The classic triad of meningitis includes fever, neck stiffness, and altered mental status. However, all 3 of these are present less than half of patients with bacterial meningitis.
Patients who are very young, very old, or immunocompromised may present with atypical signs and symptoms.
Empiric antibiotics should not be delayed while waiting for a computed tomography (CT) scan before a lumbar puncture (LP) if meningitis is a likely diagnosis. When a CT scan is necessary, draw blood cultures and administer steroids and appropriate antibiotics before the LP.
Consider the diagnosis of herpes simplex virus encephalitis in patients with focal neurologic findings or altered mental status and add intravenous acyclovir to the empiric antimicrobial regimen.
Bacterial meningitis and viral encephalitis are life-threatening causes of infection and inflammation within the central nervous system (CNS). In the early stages of illness the diagnosis can be very challenging, and evaluation is focused on identifying patients who require urgent diagnostic testing and treatment.

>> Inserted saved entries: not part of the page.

theorem psgEnvStep_withBuf (cfg : Cfg) (i : Nat) (w : Work) (buf : List Rat) :
    psgEnvStep cfg i (w.withBuf buf) = (psgEnvStep cfg i w).withBuf buf := by
  have hc : (w.withBuf buf).chan = w.chan := rfl
  unfold psgEnvStep
  rw [hc]
  cases w.chan.state
  · rfl
  · by_cases h : w.chan.A.toNat ≤ (w.chan.step + 1).toNat
    · dsimp only
      rw [psgRising_boundary h, psgRising_boundary (w := w.withBuf buf) h, hc]
      cases w.chan.next <;> first | rfl | exact enterReleasing_withBuf i (w.onChan psgCount) buf
    · dsimp only
      rw [psgRising_hold h, psgRising_hold (w := w.withBuf buf) h]
      rfl
  · by_cases h : w.chan.D.toNat ≤ (w.chan.step + 1).toNat
    · dsimp only
      rw [psgDecaying_boundary h, psgDecaying_boundary (w := w.withBuf buf) h, hc]
      cases w.chan.next <;> first | rfl | exact enterReleasing_withBuf i (w.onChan psgCount) buf
    · dsimp only
      rw [psgDecaying_hold h, psgDecaying_hold (w := w.withBuf buf) h]
      rfl
  · by_cases h : w.chan.next = .releasing
    · dsimp only
      rw [psgPlaying_staged h, psgPlaying_staged (w := w.withBuf buf) h]
      exact enterReleasing_withBuf i (w.onChan psgCount) buf
    · dsimp only
      rw [psgPlaying_holds h, psgPlaying_holds (w := w.withBuf buf) h]
      rfl
  · by_cases h : w.chan.R.toNat ≤ (w.chan.step + 1).toNat
    · by_cases hn : w.chan.next = .dying
      · dsimp only
        rw [psgReleasing_ends h hn, psgReleasing_ends (w := w.withBuf buf) h hn]
        rfl
      · dsimp only
        rw [psgReleasing_boundary h hn, psgReleasing_boundary (w := w.withBuf buf) h hn]
        exact relEntry_withBuf i (w.onChan psgCount) buf
    · dsimp only
      rw [psgReleasing_hold h, psgReleasing_hold (w := w.withBuf buf) h]
      rfl
  · rfl
  · rfl

theorem pcm8EnvStep_withBuf (i : Nat) (w : Work) (buf : List Rat) :
    pcm8EnvStep i (w.withBuf buf) = (pcm8EnvStep i w).withBuf buf := by
  have hc : (w.withBuf buf).chan = w.chan := rfl
  unfold pcm8EnvStep
  rw [hc]
  cases w.chan.state <;> rfl

/-- An envelope step does not look at the block. -/
theorem envStep_withBuf (cfg : Cfg) (i : Nat) (w : Work) (buf : List Rat) :
    envStep cfg i (w.withBuf buf) = (envStep cfg i w).withBuf buf := by
  have pcm8 : ∀ w : Work, w.chan.kind = .pcm8 → envStep cfg i w = pcm8EnvStep i w := fun w h => if_pos h
  have psg : ∀ w : Work, w.chan.kind ≠ .pcm8 → envStep cfg i w = psgEnvStep cfg i w := fun w h => if_neg h
  by_cases h : w.chan.kind = .pcm8
  · rw [pcm8 w h, pcm8 (w.withBuf buf) h, pcm8EnvStep_withBuf]
  · rw [psg w h, psg (w.withBuf buf) h, psgEnvStep_withBuf]

theorem tableGenerate_additive (cfg : Cfg) (i : Nat) (gL gR : Rat) (len : Nat) (sample : Nat → Rat) (w : Work) :
    Additive fun buf => tableGenerate cfg i gL gR len sample (w.withBuf buf) := by
  by_cases h : incTooBig (phaseInc w.chan.freq (cfg.sr : Rat)) = true
  · have e : ∀ buf, tableGenerate cfg i gL gR len sample (w.withBuf buf) = .raised (w.withBuf buf) ⟨.incRange, none⟩ :=
      fun buf => if_pos h
    simp only [e]
    exact additive_raised w _
  · have e : ∀ buf, tableGenerate cfg i gL gR len sample (w.withBuf buf) =
        frames i gL gR (tableTick len sample (phaseInc w.chan.freq (cfg.sr : Rat))) cfg.n 0 (w.withBuf buf) :=
      fun buf => if_neg h
    simp only [e]
    exact frames_additive i gL gR _ _ _ w

theorem synthGenerate_additive (n i : Nat) (gL gR : Rat) (inc : Nat) (w : Work) :
    Additive fun buf => synthGenerate n i gL gR inc (w.withBuf buf) := by
  have hc : ∀ buf, (w.withBuf buf).chan = w.chan := fun _ => rfl
  unfold synthGenerate
  simp only [hc]
  by_cases h : 2 ^ Config.F ≤ inc
  · simp only [if_pos h]
    exact additive_raised w _
  · simp only [if_neg h]
    split
    · exact frames_additive i gL gR _ _ _ (w.onChan fun c => { c with pos := BitVec.ofInt 32 (squareModPhase w.chan) })
    · exact frames_additive i gL gR _ _ _ w
    · exact frames_additive i gL gR _ _ _ w
    · exact additive_raised w _

theorem pcm8Generate_additive (cfg : Cfg) (rom : Memory) (i : Nat) (gL gR : Rat) (w : Work) :
    Additive fun buf => pcm8Generate cfg rom i gL gR (w.withBuf buf) := by
  have hc : ∀ buf, (w.withBuf buf).chan = w.chan := fun _ => rfl
  unfold pcm8Generate
  simp only [hc]
  by_cases h : incTooBig (pcm8Inc cfg w.chan) = true
  · simp only [if_pos h]
    exact additive_raised w _
  · simp only [if_neg h]
    by_cases h2 : w.chan.synth = true
    · simp only [if_pos h2]
      exact synthGenerate_additive cfg.n i gL gR _ w
    · simp only [if_neg h2]
      by_cases h3 : w.chan.compressed = true
      · simp only [if_pos h3]
        exact frames_additive i gL gR _ _ _ w
      · simp only [if_neg h3]
        exact frames_additive i gL gR _ _ _ w

/-- A generator only adds to the block (R64). -/
theorem generate_additive (cfg : Cfg) (rom : Memory) (i : Nat) (gL gR : Rat) (w : Work) :
    Additive fun buf => generate cfg rom i gL gR (w.withBuf buf) := by
  have hc : ∀ buf, (w.withBuf buf).chan = w.chan := fun _ => rfl
  unfold generate
  simp only [hc]
  cases w.chan.kind
  · exact pcm8Generate_additive cfg rom i gL gR w
  · exact tableGenerate_additive cfg i gL gR 8 (squareSample w.chan) w
  · exact tableGenerate_additive cfg i gL gR 32 (waveSample w.chan) w
  · exact tableGenerate_additive cfg i gL gR (noiseLen w.chan.npat) (noiseSample w.chan) w

/-- `PROCESS` only adds to the block (R64, R73): what it adds, and all else it does, does not depend on the block. -/
theorem ruleProcess_additive (cfg : Cfg) (rom : Memory) (i : Nat) (w : Work) :
    Additive fun buf => ruleProcess cfg rom i (w.withBuf buf) := by
  have hc : ∀ buf, ((envStep cfg i w).withBuf buf).chan = (envStep cfg i w).chan := fun _ => rfl
  unfold ruleProcess
  simp only [envStep_withBuf]
  unfold afterEnv
  simp only [hc]
  by_cases h : (envStep cfg i w).chan.state = .dead
  · simp only [if_pos h]
    exact additive_done _
  · simp only [if_neg h]
    exact generate_additive cfg rom i _ _ _

/-- The envelope step of a channel that it leaves alive: no event, and the block as it was. -/
theorem envStep_alive {cfg : Cfg} {i : Nat} {c : Chan} (buf : List Rat) (h : (envChan cfg i c).state ≠ .dead) :
    envStep cfg i (Work.start c buf) = Work.start (envChan cfg i c) buf := by
  have e := envStep_withBuf cfg i (Work.start c []) buf
  change envStep cfg i (Work.start c buf) = _ at e
  rw [e]
  unfold envChan at h ⊢
  cases envStep_end cfg i (Work.start c []) with
  | goes st v k nx eq dead mono => rw [eq]; rfl
  | stops v k nx eq => exact absurd (by rw [eq]; rfl) h

/-- The registers an envelope step does not write. -/
structure EnvSame (c e : Chan) : Prop where
  kind : e.kind = c.kind
  gen : e.gen = c.gen
  note : e.note = c.note
  rates : e.A = c.A ∧ e.D = c.D ∧ e.S = c.S ∧ e.R = c.R
  pos : e.pos = c.pos
  frac : e.frac = c.frac
  freq : e.freq = c.freq
  hdr : e.hdr = c.hdr
  base : e.base = c.base
  fixed : e.fixed = c.fixed
  compressed : e.compressed = c.compressed
  synth : e.synth = c.synth
  dec : e.dec = c.dec
  sp : e.sp = c.sp
  gains : e.lvol = c.lvol ∧ e.rvol = c.rvol ∧ e.peak = c.peak ∧ e.sus = c.sus ∧ e.panpot = c.panpot
  table : e.duty = c.duty ∧ e.wave = c.wave ∧ e.npat = c.npat

/-- What an envelope step leaves as it was (R119). -/
theorem envChan_same (cfg : Cfg) (i : Nat) (c : Chan) : EnvSame c (envChan cfg i c) := by
  unfold envChan
  cases envStep_end cfg i (Work.start c []) with
  | goes st v k nx eq dead mono => rw [eq]; constructor <;> first | rfl | exact ⟨rfl, rfl, rfl, rfl⟩ | exact ⟨rfl, rfl, rfl, rfl, rfl⟩ | exact ⟨rfl, rfl, rfl⟩
  | stops v k nx eq => rw [eq]; constructor <;> first | rfl | exact ⟨rfl, rfl, rfl, rfl⟩ | exact ⟨rfl, rfl, rfl, rfl, rfl⟩ | exact ⟨rfl, rfl, rfl⟩

/-- The owner of a channel that an envelope step leaves alive. -/
theorem envChan_owner {cfg : Cfg} {i : Nat} {c : Chan} (h : (envChan cfg i c).state ≠ .dead) :
    (envChan cfg i c).owner = c.owner := by
  unfold envChan at h ⊢
  cases envStep_end cfg i (Work.start c []) with
  | goes st v k nx eq dead mono => rw [eq]; rfl
  | stops v k nx eq => exact absurd (by rw [eq]; rfl) h

/-- `PROCESS` of a channel that its envelope step leaves alive: its generator, from the channel after the step. -/
theorem execProcess_alive {s : State} {ch : U8} {b : BufArg} {c : Chan} (hc : s.chs[ch.toNat]? = some c)
    (h : (envChan s.cfg ch.toNat c).state ≠ .dead) :
    exec (.process ch b) s = .next (finish s .process ch.toNat
      (generate s.cfg s.rom ch.toNat (gainL s.cfg (envChan s.cfg ch.toNat c)) (gainR s.cfg (envChan s.cfg ch.toNat c))
        (Work.start (envChan s.cfg ch.toNat c) (bufOf b s)))) := by
  unfold exec
  dsimp only
  unfold execProcess
  rw [onChannel_some hc]
  unfold ruleProcess
  rw [envStep_alive _ h]
  unfold afterEnv
  exact congrArg (fun r => Host.Outcome.next (finish s .process ch.toNat r)) (if_neg h)

end Sys2Proof.Machine
end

Until antibiotics became available at the beginning of the 20th century, bacterial meningitis was nearly 100% fatal. Morbidity and mortality still remain high even with appropriate treatment. Meningitis affects patients of all ages, but those at the extremes of age or immunosuppressed are at increased risk. Accurate diagnosis, timely administration of antibiotics, and other adjunctive therapies (eg, dexamethasone) are important for patients with suspected bacterial disease.
Meningitis is an inflammatory process of the membranes that surround the brain and spinal cord. The most common causative agents of bacterial meningitis are encapsulated organisms, namely Streptococcus pneumoniae and Neisseria meningitidis. Listeria monocytogenes more commonly infects older patients (>50 years old), infants (<3 months old), and immunocompromised or pregnant individuals. These pathogens often invade the host through the upper airway by infecting the mucosa and bloodstream and ultimately cross the blood–brain barrier, entering the CNS. CNS inoculation can also occur after trauma, surgery, or a contiguous infection such as sinusitis or otitis media.

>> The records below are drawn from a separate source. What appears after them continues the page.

/-- A channel in each of the six states. -/
theorem test_hyp_Pcm8EnvelopeTable :
    ∀ st ∈ [EnvState.initializing, .rising, .decaying, .playing, .releasing, .dying],
      ({ pcmCh with state := st }).kind = .pcm8 ∧ ({ pcmCh with state := st }).state = st := by decide

/-- The last step below 255 with `A = 127`; the smallest and the largest rate. -/
theorem test_hyp_Pcm8RiseTime :
    ({ pcmCh with state := .initializing, A := 127 }).kind = .pcm8 ∧ 1 ≤ 2 ∧ 2 * (127 : U8).toNat < 255 ∧
    1 ≤ (1 : U8).toNat ∧ 1 ≤ (255 : U8).toNat := by decide

theorem test_hyp_Pcm8FallsToItsLevel :
    ({ pcmCh with state := .decaying }).state = .decaying ∧ ({ pcmCh with state := .releasing }).state = .releasing ∧
    (envChan Cfg.reset 0 { pcmCh with state := .decaying, S := 32 }).state = .decaying ∧
    (envChan Cfg.reset 0 { pcmCh with state := .releasing }).state = .releasing := by decide +kernel

/-- A channel in each of the seven states. -/
theorem test_hyp_PsgEnvelopeTable :
    ∀ st ∈ [EnvState.initializing, .rising, .decaying, .playing, .releasing, .dying, .dead],
      ({ squareCh with state := st }).kind ≠ .pcm8 ∧ ({ squareCh with state := st }).state = st := by decide

/-- At the last velocity and the last frame of its hold. -/
theorem test_hyp_PsgRiseTime :
    let c := { squareCh with state := .initializing, A := 7 }
    c.kind ≠ .pcm8 ∧ c.state = .initializing ∧ 1 ≤ c.A.toNat ∧ c.A.toNat < 8 ∧ 2 ≤ c.peak.toNat ∧ c.peak.toNat ≤ 63 ∧
    (Cfg.reset.psgInitDropsStagedRelease = true ∨ c.next ≠ .releasing) ∧ 14 < c.peak.toNat ∧ 6 < c.A.toNat := by decide

/-- With the last frame before the stop. -/
theorem test_hyp_PsgReleaseTime :
    let c := { squareCh with state := .releasing, R := 7 }
    c.kind ≠ .pcm8 ∧ c.state = .releasing ∧ c.step = 0 ∧ c.next ≠ .dying ∧ 1 ≤ c.vel.toNat ∧ 1 ≤ c.R.toNat ∧ c.R.toNat < 8 ∧
    111 < (c.vel.toNat + 1) * c.R.toNat := by decide

/-- In Initializing, and in Decaying with the velocity at the sustain level. -/
theorem test_hyp_PsgAttackZeroSkipsRising :
    squareCh.kind ≠ .pcm8 ∧ squareCh.A = 0 ∧ squareCh.state ≠ .rising ∧ squareCh.state ≠ .initializing ∧
    ({ squareCh with state := .initializing }).state = .initializing ∧
    ({ squareCh with state := .decaying }).sus.toNat ≤ ({ squareCh with state := .decaying }).vel.toNat := by
  decide

/-- A channel for each of the three states, at the end of its hold. -/
theorem test_hyp_StagedReleaseIsHonoured :
    squareCh.kind ≠ .pcm8 ∧ ({ squareCh with next := .releasing }).next = .releasing ∧ squareCh.state = .playing ∧
    ({ squareCh with D := 2, step := 1 }).D.toNat ≤ (({ squareCh with D := 2, step := 1 }).step + 1).toNat ∧
    ({ squareCh with A := 7, step := 6 }).A.toNat ≤ (({ squareCh with A := 7, step := 6 }).step + 1).toNat := by decide

/-- A Dead channel, a PCM8 channel in Dying, and a PSG channel at its last boundary of release. -/
theorem test_hyp_ProcessOfADeadChannel :
    (pool 4 3520 [Chan.reset .wave]).chs[(0 : U8).toNat]? = some (Chan.reset .wave) ∧ (Chan.reset .wave).state = .dead ∧
    ({ pcmCh with state := .dying }).kind = .pcm8 ∧ ({ pcmCh with state := .dying }).state = .dying ∧
    (envChan Cfg.reset 0 { squareCh with state := .releasing, next := .dying, step := 1 }).state = .dead := by
  decide +kernel

theorem test_hyp_ProcessStepsTheEnvelopeOnce :
    (pool 4 3520 [squareCh]).chs[(0 : U8).toNat]? = some squareCh ∧
    ∃ t, exec (.process 0 .current) (pool 4 3520 [squareCh]) = .next t := ⟨by decide +kernel, _, rfl⟩

theorem test_hyp_PsgBlockResult :
    (pool 4 3520 [squareCh]).chs[(0 : U8).toNat]? = some squareCh ∧ squareCh.kind ≠ .pcm8 ∧ 1 ≤ (pool 4 3520 [squareCh]).cfg.n ∧
    (envChan (pool 4 3520 [squareCh]).cfg 0 squareCh).state ≠ .dead ∧
    phaseInc squareCh.freq (pool 4 3520 [squareCh]).cfg.sr < 2 ^ 48 := by decide +kernel

/-- The same channel at the pitch of key 72, two samples a frame at `SR = 13379` (V2.3.4). -/
def pitchCh : Chan := { pcmCh with fixed := false, freq := 26758 }

/-- Three of the four samples, and the looping sample for 8 frames at two samples a frame. -/
theorem test_hyp_RawBlockResult :
    ((rawPool 3 pcmCh).chs[(0 : U8).toNat]? = some pcmCh ∧ pcmCh.kind = .pcm8 ∧ pcmCh.synth = false ∧ pcmCh.compressed = false ∧
      (envChan (rawPool 3 pcmCh).cfg 0 pcmCh).state ≠ .dead ∧
      (∀ k < 4, 1 ≤ k → rawPos (2 ^ 32) pcmCh k < pcmCh.hdr.length.toNat) ∧
      ∀ k < 3, pcmCh.base + rawPos (2 ^ 32) pcmCh k < (rawPool 3 pcmCh).rom.size) ∧
    phaseInc pitchCh.freq (13379 : Nat) = 2 ^ 33 ∧
    ({ pitchCh with hdr := ⟨0x40000000, 0xD10C00, 1, 4⟩ }).hdr.loop = 0x40000000 ∧
    ∀ k < 8, 16 + rawPos (2 ^ 33) { pitchCh with hdr := ⟨0x40000000, 0xD10C00, 1, 4⟩ } k < 0x20 := by decide +kernel

/-- The four samples fill the block exactly; at two a frame they end after two frames. -/
theorem test_hyp_RawSampleEndStops :
    (rawPool 4 pcmCh).chs[(0 : U8).toNat]? = some pcmCh ∧ pcmCh.kind = .pcm8 ∧ pcmCh.synth = false ∧ pcmCh.compressed = false ∧
    pcmCh.hdr.loop ≠ 0x40000000 ∧ (envChan (rawPool 4 pcmCh).cfg 0 pcmCh).state ≠ .dead ∧ 4 ≤ (rawPool 4 pcmCh).cfg.n ∧
    (∀ k < 4, 1 ≤ k → rawPos (2 ^ 32) pcmCh k < pcmCh.hdr.length.toNat) ∧
    pcmCh.hdr.length.toNat ≤ rawPos (2 ^ 32) pcmCh 4 ∧ (∀ k < 4, pcmCh.base + rawPos (2 ^ 32) pcmCh k < (rawPool 4 pcmCh).rom.size) ∧
    rawPos (2 ^ 33) pitchCh 1 < pitchCh.hdr.length.toNat ∧ pitchCh.hdr.length.toNat ≤ rawPos (2 ^ 33) pitchCh 2 := by decide +kernel

/-- The looping one. -/
def loopCh : Chan := { pcmCh with hdr := ⟨0x40000000, 0xD10C00, 1, 4⟩ }

theorem test_hyp_LoopingSampleNeverStops :
    (rawPool 8 loopCh).chs[(0 : U8).toNat]? = some loopCh ∧ loopCh.kind = .pcm8 ∧ loopCh.synth = false ∧
    loopCh.compressed = false ∧ loopCh.hdr.loop = 0x40000000 ∧ (envChan (rawPool 8 loopCh).cfg 0 loopCh).state ≠ .dead ∧
    outcomeOf (exec (.process 0 .current) (rawPool 8 loopCh)) = some .ok := by decide +kernel

theorem test_hyp_LoopGoesToTheLoopOffset :
    ({ loopCh with pos := 3 }).hdr.loop = 0x40000000 ∧ ({ loopCh with pos := 3 }).pos.toNat + 1 = loopCh.hdr.length.toNat ∧
    loopCh.base + ({ loopCh with pos := 3 }).pos.toNat < (rawPool 4 loopCh).rom.size := by decide +kernel

/-- V2.3.6's decoded list. -/
def decCh : Chan := { pcmCh with compressed := true, dec := [64, -64, 32] }

/-- Two of the three samples, and all three in a block of three frames. -/
theorem test_hyp_CompressedSampleEndStops :
    (pool 3 4096 [decCh]).chs[(0 : U8).toNat]? = some decCh ∧ decCh.kind = .pcm8 ∧ decCh.synth = false ∧
    decCh.compressed = true ∧ (envChan (pool 3 4096 [decCh]).cfg 0 decCh).state ≠ .dead ∧ decCh.dec.length ≤ 2 ^ 32 ∧
    playPos (2 ^ 32) decCh 2 < decCh.dec.length ∧ 3 ≤ (pool 3 4096 [decCh]).cfg.n ∧
    (∀ k < 3, playPos (2 ^ 32) decCh k < decCh.dec.length) ∧ decCh.dec.length ≤ playPos (2 ^ 32) decCh 3 := by
  decide +kernel

/-- Each kind of channel at the smallest increment out of range. -/
theorem test_hyp_IncrementOutOfRangeFaults :
    (envChan Cfg.reset 0 { squareCh with freq := 0x10000 }).state ≠ .dead ∧
    2 ^ 48 ≤ phaseInc (0x10000 : Rat) (1 : Nat) ∧
    ((synthCh 2).kind = .pcm8 ∧ (synthCh 2).synth = true ∧ 2 ^ 32 ≤ phaseInc (64 : Rat) ((1 * 64 : Nat) : Rat)) ∧
    (pcmCh.kind = .pcm8 ∧ pcmCh.synth = false ∧ ({ pcmCh with fixed := false }).fixed = false) := by decide +kernel

/-- V2.3.7's sample of 8 bytes. -/
def longCh : Chan := { pcmCh with hdr := ⟨0, 0xD10C00, 0, 8⟩ }

/-- With nothing decoded, with type 3, and V2.3.7's sample of 8 in a ROM that ends after 4. -/
theorem test_hyp_EmptySampleAndUnknownTypeFault :
    (pool 4 4096 [{ decCh with dec := [] }]).chs[(0 : U8).toNat]? = some { decCh with dec := [] } ∧
    (envChan Cfg.reset 0 { decCh with dec := [] }).state ≠ .dead ∧ 1 ≤ Cfg.reset.n ∧
    pcm8Inc Cfg.reset { decCh with dec := [] } < 2 ^ 48 ∧
    (synthCh 3).synth = true ∧ 3 ≤ (synthCh 3).sp.type.toNat ∧ pcm8Inc Cfg.reset (synthCh 3) < 2 ^ 32 ∧
    longCh.synth = false ∧ longCh.compressed = false ∧ (∀ k < 5, 1 ≤ k → rawPos (2 ^ 32) longCh k < longCh.hdr.length.toNat) ∧
    (∀ k < 4, longCh.base + rawPos (2 ^ 32) longCh k < 0x14) ∧ 0x14 ≤ longCh.base + rawPos (2 ^ 32) longCh 4 := by decide +kernel

theorem test_hyp_TriangleBlockResult :
    (pool 4 4096 [synthCh 2]).chs[(0 : U8).toNat]? = some (synthCh 2) ∧ (synthCh 2).kind = .pcm8 ∧ (synthCh 2).synth = true ∧
    (synthCh 2).sp.type = 2 ∧ (envChan (pool 4 4096 [synthCh 2]).cfg 0 (synthCh 2)).state ≠ .dead ∧
    phaseInc (synthCh 2).freq (((pool 4 4096 [synthCh 2]).cfg.sr * 64 : Nat) : Rat) < 2 ^ 32 := by decide +kernel

theorem test_hyp_SynthSquareBlockResult :
    (pool 4 4096 [synthCh 0]).chs[(0 : U8).toNat]? = some (synthCh 0) ∧ (synthCh 0).kind = .pcm8 ∧ (synthCh 0).synth = true ∧
    (synthCh 0).sp.type = 0 ∧ (envChan (pool 4 4096 [synthCh 0]).cfg 0 (synthCh 0)).state ≠ .dead ∧
    phaseInc (synthCh 0).freq (((pool 4 4096 [synthCh 0]).cfg.sr * 64 : Nat) : Rat) < 2 ^ 32 := by decide +kernel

Changes in epidemiology have mirrored vaccination practices in children and adults against Haemophilus influenzae, S. pneumoniae, and N. meningitidis. Routine childhood vaccination against H. influenza type b has helped decrease this pathogen as a cause of meningitis. Use of the pneumococcal vaccine in adults may be reducing the rate of S. pneumoniae disease. Given the success of routine childhood vaccination programs, over the past 25 years, the median age of a patient diagnosed with meningitis has risen from 15 months to 42 years of age.
Aseptic meningitis is due to inflammation from other causes such as drugs, rheumatologic conditions, or nonbacterial infections. Most cases are caused by viral (the most common overall causes of meningitis) or mycobacterial infections. Of the viral etiologies, enteroviruses and echoviruses are the most common, but herpes simplex virus (HSV) is an important pathogen.
Encephalitis is an infection of the brain parenchyma causing inflammation within the CNS. Viral pathogens include HSV, which is the most treatable cause of encephalitis. In the acute care setting, it can be difficult to distinguish encephalitis from severe cases of bacterial meningitis, as patients’ signs and symptoms may be similar.
The classic triad of meningitis includes fever, neck stiffness, and altered mental status, but all of these are present together in less than half of adult patients with bacterial meningitis. Patients may also experience seizure. Many of the symptoms are nonspecific, such as headache, nausea and vomiting, and neck pain, making accurate diagnosis challenging. Patients at the extremes of age and those who are immunocompromised can be further difficult to diagnose, as they can have more subtle presentations or even lack fever. Infants may present with only irritability, lethargy, poor feeding, rash, or a bulging fontanelle. Seizures may be present in up to one third of pediatric patients with bacterial meningitis. Geriatric patients can often present with confusion or altered mental status. The clinical presentation of patients with encephalitis can be similar to patients with meningitis, including fever, headache, or stiff neck, but the diagnosis of encephalitis is characterized by the presence of altered mental status or neurologic symptoms.
Although not all patients with meningitis will have fever, it is a common physical finding. Classically described meningeal findings include nuchal rigidity (severe neck stiffness due to meningeal irritation), Kernig sign (flexing the hip and extending the knee to elicit pain in the back and the legs) and Brudzinski sign (passive flexion of the neck elicits flexion of the hips). However, these findings cannot be relied on exclusively, as they have relatively poor sensitivities. Neck stiffness may only be present 30% of the time in patients with meningitis. Petechiae and purpura are classically associated with meningococcal meningitis; however, these skin findings can be present with other bacterial causes or may be absent. Altered mental status and focal neurologic findings should raise concern for encephalitis as a possible diagnosis.